TASK DESCRIPTION: Transcribe only the lines between the first line of the records and the line containing "(∀ (f : Fabric) (i : Install) (l", inclusive, exactly as written.

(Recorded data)
/-! ### The key port, imports, removal (R305 to R307, R317 to R323, R330, R332 to R338, R341) -/

/-- R305 to R308, R318, R319, R341: what an answer of the security block does is `keyAnswer`. An unwrap installs the oldest waiting key
where its slice is still CREATED to RESETTING, a memory key under a new number; a failed one, or 20 µs without an answer, fails its
check 7. A confirmed zeroing of a slice that has drained is kept and its escrows are asked to be destroyed; the confirmed destruction
takes its keys and turns a slice in removal to WHIPPING; that of one slot empties it and replies. An answer that nothing awaits, and a
time that nothing waits for, changes nothing. After 20 µs without a confirmation the escrow is recorded, FATAL at the third time, and it
is asked again 2 ms later, at most three times. Control keys come and go with their sessions, and with the sessions of debug they own. -/
def Obligations.KeyPortAnswers : Prop :=
  (∀ (s : State) (op : KeyPortOp) (k : Nat), s.fab.inReset = false →
    exec (.keyPortResponse op) s = .next (s.ends ((openRun s.fab).keyAnswer op)) ∧
    exec .keyUnwrapTimeout s = .next (s.ends (openRun s.fab).unwrapLate) ∧
    exec (.escrowConfirmTimeout k) s = .next (s.ends ((openRun s.fab).escrowLate k)) ∧
    exec (.escrowRetryDue k) s = .next (s.ends ((openRun s.fab).escrowRetry k))) ∧
  (∀ (f : Fabric) (i : Install) (l : List Install), f.keys.installing = i :: l →
    f.keyAnswer (.unwrap true) = (f.onKeys (fun x => { x with installing := l })).install i ∧
    f.keyAnswer (.unwrap false) = (f.onKeys (fun x => { x with installing := l })).reply i.req (repCheck 7) ∧
    f.unwrapLate = ((f.advance (i.askedAt + 20000)).onKeys (fun x => { x with installing := l })).reply i.req (repCheck 7)) ∧
  (∀ (f : Fabric) (ok : Bool), f.keys.installing = [] → f.keyAnswer (.unwrap ok) = f ∧ f.unwrapLate = f) ∧
  (∀ (f : Fabric) (i : Install), i.kind ≤ 2 → f.sliceUp i.slice = false → f.install i = f) ∧
  (∀ (f : Fabric) (i : Install) (k : Nat) (m : MemSlot), i.kind ≤ 1 → f.sliceUp i.slice = true → k = (f.slice i.slice).keyBase + i.index →
    m = { state := 1, kind := i.kind, slice := i.slice, selector := i.index, keyId := i.keyId, gen := f.keys.keyGen + 1 } →
    f.install i = (f.onKeys (fun x => { x with keyGen := x.keyGen + 1, mem := x.mem.put k m })).reply i.req (repOk [(0x20, 2, k)])) ∧
  (∀ (f : Fabric) (i : Install) (k : Nat) (m : LinkKey), i.kind = 2 → f.sliceUp i.slice = true → f.keys.links.lowestFree 0 1024 = some k →
    m = { state := 1, slice := i.slice, loc := i.index, tag := i.tag, keyId := i.keyId } →
    f.install i = ((f.onKeys (fun x => { x with keyGen := x.keyGen + 1, links := x.links.put k m })).clearCounters 2 k).reply i.req
      (repOk [(0x20, 2, k)])) ∧
  (∀ (f : Fabric) (k : Nat), (leaving (f.slice k).state = false ∨ (f.slice k).keysZeroed = true ∨ f.drained k = false →
      f.keyAnswer (.zeroed k) = f) ∧ ((f.slice k).escrowAsked = false → f.keyAnswer (.escrowDestroyed k) = f)) ∧
  (∀ (s : State) (k : Nat), s.fab.inReset = false → (s.fab.slice k).state = .removing → (s.fab.slice k).keysZeroed = false → s.fab.drained k = true →
    ∃ t, exec (.keyPortResponse (.zeroed k)) s = .next t ∧ (t.fab.slice k).keysZeroed = true ∧ (t.fab.slice k).phase = 2 ∧
      (t.fab.slice k).escrowAsked = true ∧ (t.fab.slice k).escrowAt = s.fab.now ∧ driven s t = [.keyPort keyEscrowSlice k 0] ∧
      (∀ e ∈ t.fab.keys.mem, e.2.slice = k → e.2.kind ≤ 1 → e.2.gen = noKey + 1) ∧ t.fab.mem = s.fab.mem ∧ t.fab.sqs = s.fab.sqs) ∧
  (∀ (s : State) (k e : Nat), s.fab.inReset = false → (s.fab.slice k).state = .removing → (s.fab.slice k).escrowAsked = true →
    (s.fab.slice k).engineSet.contains e = true → (s.fab.engine e).state = .inService →
    ∃ t, exec (.keyPortResponse (.escrowDestroyed k)) s = .next t ∧ (t.fab.slice k).state = .whipping ∧ (t.fab.slice k).phase = 3 ∧
      (t.fab.slice k).escrowDone = true ∧ (t.fab.slice k).destroy = none ∧ e ∈ (t.fab.slice k).scrubs ∧
      (∀ m ∈ t.fab.keys.mem, m.2.slice ≠ k ∨ 2 ≤ m.2.kind) ∧ (∀ m ∈ t.fab.keys.links, m.2.slice ≠ k) ∧ t.fab.mem = s.fab.mem) ∧
  (∀ (f : Fabric) (kind k : Nat), f.keyAnswer (.slotEscrowDestroyed kind k) =
    (match f.keys.revokes.find? (fun r => r.zeroed && r.kind == kind && r.index == k && !f.revokeAbsorbed r) with
    | some r => ((f.emptySlot kind k).onKeys (fun x => { x with revokes := x.revokes.filter (fun y => y.kind != kind || y.index != k) })).replyOpt
        r.req (repOk [(0x20, 1, 0)])
    | none => f)) ∧
  (∀ (f g : Fabric) (k n : Nat), (f.slice k).escrowAsked = true → n = (f.slice k).escrowTries + 1 → g = f.advance ((f.slice k).escrowAt + 20000) →
    f.escrowLate k = (g.onSlice k (fun y => { y with escrowAsked := false, escrowAt := g.now, escrowTries := y.escrowTries + 1 })).raiseCentral
      srcKey 0x0903 [] (BitVec.ofNat 192 n) (if 3 ≤ n then some 3 else none)) ∧
  (∀ (f : Fabric) (k : Nat), (f.slice k).escrowAsked = false → f.keys.revokes.find? (fun r => r.slice == k && r.asked) = none → f.escrowLate k = f) ∧
  (∀ (f g : Fabric) (k : Nat) (r : Revoke), (f.slice k).escrowAsked = false → f.keys.revokes.find? (fun r => r.slice == k && r.asked) = some r →
    g = f.advance (r.askedAt + 20000) →
    f.escrowLate k = (g.onKeys (fun x => { x with revokes := x.revokes.map (fun y =>
      if y.kind == r.kind && y.index == r.index then { y with asked := false, askedAt := g.now, tries := y.tries + 1 } else y) })).raiseCentral
        srcKey 0x0903 [] (BitVec.ofNat 192 (r.tries + 1)) (if 3 ≤ r.tries + 1 then some 3 else none)) ∧
  (∀ (s : State) (k : Nat) (x : Slice) (g : Fabric), s.fab.inReset = false → x = s.fab.slice k → x.escrowAsked = false → x.keysZeroed = true → x.escrowDone = false →
    1 ≤ x.escrowTries → x.escrowTries < 3 → g = s.fab.advance (x.escrowAt + 2000000) →
    exec (.escrowRetryDue k) s = .next (s.after (g.onSlice k (fun y => { y with escrowAsked := true, escrowAt := g.now })) [.keyPort keyEscrowSlice k 0])) ∧
  (∀ (s : State) (k : Nat) (x : Slice) (r : Revoke) (g : Fabric), s.fab.inReset = false → x = s.fab.slice k →
    x.escrowAsked = true ∨ x.keysZeroed = false ∨ x.escrowDone = true ∨ x.escrowTries = 0 ∨ 3 ≤ x.escrowTries →
    (s.fab.keys.revokes.find? (fun r => r.slice == k && r.zeroed && !r.asked && decide (r.tries < 3)) = none →
      exec (.escrowRetryDue k) s = .next (s.after s.fab)) ∧
    (s.fab.keys.revokes.find? (fun r => r.slice == k && r.zeroed && !r.asked && decide (r.tries < 3)) = some r → g = s.fab.advance (r.askedAt + 2000000) →
      exec (.escrowRetryDue k) s = .next (s.after (g.onKeys (fun x => { x with revokes := x.revokes.map (fun y =>
        if y.kind == r.kind && y.index == r.index then { y with asked := true, askedAt := g.now } else y) }))
          [.keyPort keyEscrowSlot (slotArg r.kind r.index) 0]))) ∧
  (∀ (s : State) (id : BitVec 32) (key : BitVec 256), s.fab.inReset = false → s.fab.session? id = none →
    exec (.controlKeyLoad id key) s = .next (s.after (if 2 ≤ s.fab.ctl.sessions.length then s.fab
      else s.fab.onCtl (fun c => { c with sessions :=
        c.sessions ++ [{ id := id, key := key, place := if c.sessions.any (·.place == 0) then 1 else 0 }] })))) ∧
  (∀ (s : State) (id : BitVec 32) (key : BitVec 256) (x : Session), s.fab.inReset = false → s.fab.session? id = some x →
    exec (.controlKeyLoad id key) s = .next (s.after (s.fab.onSession id (fun y =>
      if x.keyLost then { y with key := key, keyLost := false } else { y with key := key, lastSeq := 0, rseq := 1, held := [] })))) ∧
  (∀ (s : State) (id : BitVec 32) (g : Fabric), s.fab.inReset = false →
    g = (s.fab.onCtl (fun c => { c with sessions := c.sessions.filter (fun x => x.id != id) })).onKeys (fun x =>
      { x with dbg := x.dbg.filter (fun d => d.2.owner != id) }) →
    exec (.controlKeyZero id) s = .next (s.after (if g.tapOpen then g else { g with tap := { ir := 0x01 } })) ∧ g.session? id = none) ∧
  (∀ (s : State) (i : Nat), s.fab.inReset = false →
    exec (.measurementRequest i) s = .next (s.after s.fab [.measurement i (s.fab.measure i)]))

/-- R320 to R322, R330, R336, R337: the end of an import is `endImport`: an unmap of what it turned out to hold stops it with ABORTED;
otherwise its outcome by R321 (step 1 of a source that cannot be bound or read, step 2 of a header that fails a check, else step 3, 4 or 5, or
0) is kept until its units are granted, and then it leaves the queue with CHECK_FAILED and the step, or is counted and extends its
slice's digest. A second end, and one with no import, changes nothing. A scrubbed engine leaves the list that a removal waits for; an
engine that was not asked is a port error; the zero writes end with every extent zero and the slice FREE with nothing of it left, and mean
nothing to a slice that does not zero. The tenant environment is published once a second, but not while a removal runs, nor in the
second in which it ended; its sums begin again either way. -/
def Obligations.ImportsScrubsAndPublication : Prop :=
  (∀ (s : State) (hl : Bool) (lost : Option Nat) (hd segs : List Byte) (e : Nat), s.fab.inReset = false →
    exec (.importDone hl lost hd segs) s = .next (s.ends ((openRun s.fab).endImport (if hl then some 0 else lost.map (· + 1)) (hd ++ segs))) ∧
    exec (.scrubDone e) s = .next (s.ends ((openRun s.fab).scrubEnd e)) ∧
    exec (.zeroingDone e) s = .next (s.ends ((openRun s.fab).zeroingEnd e)) ∧
    (s.fab.keys.imports = [] ∨ (s.fab.keys.imports.head?.bind (·.ended)).isSome = true →
      exec (.importDone hl lost hd segs) s = .next (s.after s.fab)) ∧
    ((s.fab.engine e).scrubbing = false → exec (.scrubDone e) s = .next (s.ends ((openRun s.fab).strayBeat e))) ∧
    ((s.fab.slice e).state ≠ .whipping ∨ (s.fab.slice e).zeroing = false → exec (.zeroingDone e) s = .next (s.after s.fab))) ∧
  (∀ (f z : Fabric) (i : Import) (l : List Import) (lost : Option Nat) (host hd : List Byte) (n seg : Nat) (h : BitVec 2048), f.keys.imports = i :: l →
    i.ended = none → h = ((f.bindImport i.slice i.srcTag i.srcVa 256 false).map (fun e => ofBytes 2048 (f.sourceBytes i.slice e host))).getD 0 →
    (i.stale (pkgSize h) (pkgLen h) = true → f.endImport lost host = f.stopImports (·.begun)) ∧
    (i.stale (pkgSize h) (pkgLen h) = false → f.importOutcome i lost host = (n, seg, hd, z) →
      f.endImport lost host = (z.onKeys (fun k => { k with imports := match k.imports with
        | j :: t => { j with ended := some (n, if n = 5 then seg else 0, hd.take 0x60) } :: t
        | [] => [] })).closeImport)) ∧
  (∀ (f : Fabric) (i : Import) (l : List Import) (n seg : Nat) (hd : List Byte) (g : Fabric), f.keys.imports = i :: l → i.ended = some (n, seg, hd) →
    g = (f.onKeys (fun k => { k with imports := l })).startImports →
    (i.left ≠ 0 → f.closeImport = f) ∧
    (i.left = 0 → n ≠ 0 → f.closeImport = g.reply i.req { status := stCheck, detail := BitVec.ofNat 16 n, result := result [(0x20, 4, seg)] }) ∧
    (i.left = 0 → n = 0 → f.closeImport = (g.onSlice i.slice (fun x =>
      { x with packages := satAdd 16 x.packages 1, packageDigest := digestBits (sha384 (bytesOf x.packageDigest ++ hd)) })).reply i.req (repOk))) ∧
  (∀ (f : Fabric) (i : Import) (lost : Option Nat) (host : List Byte), f.bindImport i.slice i.srcTag i.srcVa 256 false = none →
    f.importOutcome i lost host = (1, 0, [], f)) ∧
  (∀ (f : Fabric) (i : Import) (lost : Option Nat) (host hd : List Byte) (e : List Extent), f.bindImport i.slice i.srcTag i.srcVa 256 false = some e →
    hd = f.sourceBytes i.slice e host →
    (lost = some 0 → f.importOutcome i lost host = (1, 0, hd, f)) ∧
    (lost ≠ some 0 → pkgOk (ofBytes 2048 hd) (f.keys.mem.getD ((f.slice i.slice).keyBase + i.selector) {}).keyId = false ∨
        headerTagOk (f.keys.mem.getD ((f.slice i.slice).keyBase + i.selector) {}).gen hd = false →
      f.importOutcome i lost host = (2, 0, hd, f.offerImport i.slice false e []))) ∧
  (∀ (s : State) (e : Nat), s.fab.inReset = false → (s.fab.engine e).scrubbing = true → (∀ x ∈ s.fab.slices, x.2.escrowDone = false) →
    ∃ t, exec (.scrubDone e) s = .next t ∧ (t.fab.engine e).scrubbing = false ∧
      (∀ k, (t.fab.slice k).scrubs = (s.fab.slice k).scrubs.filter (· != e) ∧ (t.fab.slice k).state = (s.fab.slice k).state) ∧ t.fab.mem = s.fab.mem) ∧
  (∀ (s : State) (k : Nat), s.fab.inReset = false → (s.fab.slice k).state = .whipping → (s.fab.slice k).zeroing = true →
    ∃ t, exec (.zeroingDone k) s = .next t ∧ (t.fab.slice k).state = .free ∧ (t.fab.slice k).phase = 5 ∧
      (∀ q ∈ t.fab.sqs, q.2.slice ≠ k) ∧ (∀ a ∈ t.fab.tags, a.2.slice ≠ k) ∧ (∀ w ∈ t.fab.windows, w.2.slice ≠ k) ∧
      t.fab.mem = memStore s.fab.mem ((recStacks (s.fab.slice k).record).map (fun n =>
        .zero (devKey n (gib (recBase (s.fab.slice k).record n))) (gib (recSize (s.fab.slice k).record n))))) ∧
  (∀ (s : State) (n : Nat) (g : Fabric) (a : Env) (m : Sums), s.fab.inReset = false → g = s.fab.advance s.fab.publishAt → n = g.now / 1000000000 →
    a = { g.env.atSecond n with published := n } → m = a.lastSums →
    (s.fab.slicesIn leaving ≠ [] ∨ (a.frozen = true ∧ n * 1000000000 ≤ a.freeSeen) →
      exec .tenantEnvPublish s = .next (s.after (g.onEnv (fun _ => a)))) ∧
    (s.fab.slicesIn leaving = [] → a.frozen = false ∨ a.freeSeen < n * 1000000000 →
      exec .tenantEnvPublish s = .next (s.after (g.onEnv (fun _ => { a with
        updateSeq := (a.updateSeq + 1) % 65536, frozen := false, invalid := m.tempN == 0
        powerW := if m.powerN = 0 then a.powerW else (roundDiv m.powerSum (10 * m.powerN)).toNat * 10
        tempC := if m.tempN = 0 then a.tempC else roundDiv m.tempSum (8 * m.tempN) }))))) ∧
  (∀ (e : Env) (n : Nat), (e.second = n → e.atSecond n = e) ∧ (e.second + 1 = n → (e.atSecond n).lastSums = e.sums ∧ (e.atSecond n).sums = {}) ∧
    (e.second ≠ n → (e.atSecond n).second = n) ∧ (e.second ≠ n → e.second + 1 ≠ n → (e.atSecond n).lastSums = {} ∧ (e.atSecond n).sums = {})) ∧
  (∀ f : Fabric, 0 < f.frame.periodNs → f.frame.boundaryAt ≤ (f.env.published + 1) * 1000000000 →
    (f.env.published + 1) * 1000000000 ≤ f.publishAt ∧ f.publishAt < (f.env.published + 1) * 1000000000 + f.frame.periodNs ∧
      ∃ k, f.publishAt = f.frame.boundaryAt + k * f.frame.periodNs)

RESPONSE:
/-! ### The key port, imports, removal (R305 to R307, R317 to R323, R330, R332 to R338, R341) -/

/-- R305 to R308, R318, R319, R341: what an answer of the security block does is `keyAnswer`. An unwrap installs the oldest waiting key
where its slice is still CREATED to RESETTING, a memory key under a new number; a failed one, or 20 µs without an answer, fails its
check 7. A confirmed zeroing of a slice that has drained is kept and its escrows are asked to be destroyed; the confirmed destruction
takes its keys and turns a slice in removal to WHIPPING; that of one slot empties it and replies. An answer that nothing awaits, and a
time that nothing waits for, changes nothing. After 20 µs without a confirmation the escrow is recorded, FATAL at the third time, and it
is asked again 2 ms later, at most three times. Control keys come and go with their sessions, and with the sessions of debug they own. -/
def Obligations.KeyPortAnswers : Prop :=
  (∀ (s : State) (op : KeyPortOp) (k : Nat), s.fab.inReset = false →
    exec (.keyPortResponse op) s = .next (s.ends ((openRun s.fab).keyAnswer op)) ∧
    exec .keyUnwrapTimeout s = .next (s.ends (openRun s.fab).unwrapLate) ∧
    exec (.escrowConfirmTimeout k) s = .next (s.ends ((openRun s.fab).escrowLate k)) ∧
    exec (.escrowRetryDue k) s = .next (s.ends ((openRun s.fab).escrowRetry k))) ∧
  (∀ (f : Fabric) (i : Install) (l : List Install), f.keys.installing = i :: l →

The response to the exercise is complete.